Data entries:

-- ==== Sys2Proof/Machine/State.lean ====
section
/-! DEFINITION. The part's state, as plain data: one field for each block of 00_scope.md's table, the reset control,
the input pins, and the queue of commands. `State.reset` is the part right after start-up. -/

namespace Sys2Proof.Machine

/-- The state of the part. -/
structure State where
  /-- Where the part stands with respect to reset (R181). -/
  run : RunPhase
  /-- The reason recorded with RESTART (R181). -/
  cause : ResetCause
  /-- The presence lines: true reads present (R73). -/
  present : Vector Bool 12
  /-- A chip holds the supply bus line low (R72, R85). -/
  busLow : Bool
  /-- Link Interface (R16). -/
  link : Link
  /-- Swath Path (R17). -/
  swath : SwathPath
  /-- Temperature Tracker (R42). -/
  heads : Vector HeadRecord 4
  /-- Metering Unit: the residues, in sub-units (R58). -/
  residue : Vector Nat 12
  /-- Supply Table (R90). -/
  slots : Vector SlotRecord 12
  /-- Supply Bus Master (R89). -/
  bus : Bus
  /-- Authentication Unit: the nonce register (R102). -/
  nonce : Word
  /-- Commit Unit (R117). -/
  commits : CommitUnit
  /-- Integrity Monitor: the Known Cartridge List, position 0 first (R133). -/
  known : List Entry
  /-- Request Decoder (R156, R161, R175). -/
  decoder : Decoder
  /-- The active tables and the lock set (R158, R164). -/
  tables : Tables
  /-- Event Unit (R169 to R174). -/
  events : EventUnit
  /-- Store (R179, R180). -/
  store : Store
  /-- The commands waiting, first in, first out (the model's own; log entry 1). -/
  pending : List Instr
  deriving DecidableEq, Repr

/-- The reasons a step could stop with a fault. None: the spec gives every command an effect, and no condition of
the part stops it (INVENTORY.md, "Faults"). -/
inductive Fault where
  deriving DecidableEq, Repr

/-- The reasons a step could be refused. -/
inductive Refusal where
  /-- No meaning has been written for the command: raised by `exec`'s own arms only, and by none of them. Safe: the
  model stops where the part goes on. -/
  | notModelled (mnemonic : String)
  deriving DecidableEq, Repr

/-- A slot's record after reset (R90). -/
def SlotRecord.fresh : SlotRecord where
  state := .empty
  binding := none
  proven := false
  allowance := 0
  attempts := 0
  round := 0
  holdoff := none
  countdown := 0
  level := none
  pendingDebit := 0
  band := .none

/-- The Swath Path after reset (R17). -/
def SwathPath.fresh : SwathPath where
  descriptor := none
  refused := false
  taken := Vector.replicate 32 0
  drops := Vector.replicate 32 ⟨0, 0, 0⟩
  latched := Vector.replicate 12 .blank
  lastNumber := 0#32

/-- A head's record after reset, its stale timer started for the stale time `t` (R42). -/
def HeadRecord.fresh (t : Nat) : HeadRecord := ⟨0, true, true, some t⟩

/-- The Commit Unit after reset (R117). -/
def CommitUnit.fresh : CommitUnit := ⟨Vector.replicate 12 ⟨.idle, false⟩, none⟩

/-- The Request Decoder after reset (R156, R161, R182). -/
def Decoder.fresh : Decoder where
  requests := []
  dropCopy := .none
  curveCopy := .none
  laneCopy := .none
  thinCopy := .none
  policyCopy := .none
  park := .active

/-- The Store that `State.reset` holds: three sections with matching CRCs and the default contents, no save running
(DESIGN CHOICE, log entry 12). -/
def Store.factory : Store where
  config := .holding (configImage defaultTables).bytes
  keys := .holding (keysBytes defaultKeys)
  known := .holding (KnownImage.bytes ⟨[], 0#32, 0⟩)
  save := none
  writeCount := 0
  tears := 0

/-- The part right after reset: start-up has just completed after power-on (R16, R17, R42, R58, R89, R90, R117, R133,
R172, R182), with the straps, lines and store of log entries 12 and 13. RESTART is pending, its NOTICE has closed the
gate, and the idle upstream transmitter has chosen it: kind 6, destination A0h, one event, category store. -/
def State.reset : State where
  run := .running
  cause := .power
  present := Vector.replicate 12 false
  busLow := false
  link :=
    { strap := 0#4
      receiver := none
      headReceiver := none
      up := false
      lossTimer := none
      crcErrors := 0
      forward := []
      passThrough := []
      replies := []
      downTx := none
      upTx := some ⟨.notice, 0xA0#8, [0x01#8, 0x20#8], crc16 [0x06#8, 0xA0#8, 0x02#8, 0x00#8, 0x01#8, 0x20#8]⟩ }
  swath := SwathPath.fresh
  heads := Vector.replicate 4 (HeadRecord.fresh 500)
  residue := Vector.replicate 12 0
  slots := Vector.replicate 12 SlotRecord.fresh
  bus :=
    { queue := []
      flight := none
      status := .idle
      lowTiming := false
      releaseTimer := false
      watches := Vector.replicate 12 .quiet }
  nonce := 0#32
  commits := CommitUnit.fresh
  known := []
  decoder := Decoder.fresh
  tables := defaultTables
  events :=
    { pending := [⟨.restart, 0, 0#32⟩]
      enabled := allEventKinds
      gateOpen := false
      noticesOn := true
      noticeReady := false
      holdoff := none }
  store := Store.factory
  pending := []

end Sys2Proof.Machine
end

_Work to complete:_ Can you write out the lines above, from the first one through the one containing "tables : Tables", exactly as they appear and nothing more?

_Output of the exercise:_
-- ==== Sys2Proof/Machine/State.lean ====
section
/-! DEFINITION. The part's state, as plain data: one field for each block of 00_scope.md's table, the reset control,
the input pins, and the queue of commands. `State.reset` is the part right after start-up. -/

namespace Sys2Proof.Machine

/-- The state of the part. -/
structure State where
  /-- Where the part stands with respect to reset (R181). -/
  run : RunPhase
  /-- The reason recorded with RESTART (R181). -/
  cause : ResetCause
  /-- The presence lines: true reads present (R73). -/
  present : Vector Bool 12
  /-- A chip holds the supply bus line low (R72, R85). -/
  busLow : Bool
  /-- Link Interface (R16). -/
  link : Link
  /-- Swath Path (R17). -/
  swath : SwathPath
  /-- Temperature Tracker (R42). -/
  heads : Vector HeadRecord 4
  /-- Metering Unit: the residues, in sub-units (R58). -/
  residue : Vector Nat 12
  /-- Supply Table (R90). -/
  slots : Vector SlotRecord 12
  /-- Supply Bus Master (R89). -/
  bus : Bus
  /-- Authentication Unit: the nonce register (R102). -/
  nonce : Word
  /-- Commit Unit (R117). -/
  commits : CommitUnit
  /-- Integrity Monitor: the Known Cartridge List, position 0 first (R133). -/
  known : List Entry
  /-- Request Decoder (R156, R161, R175). -/
  decoder : Decoder
  /-- The active tables and the lock set (R158, R164). -/
  tables : Tables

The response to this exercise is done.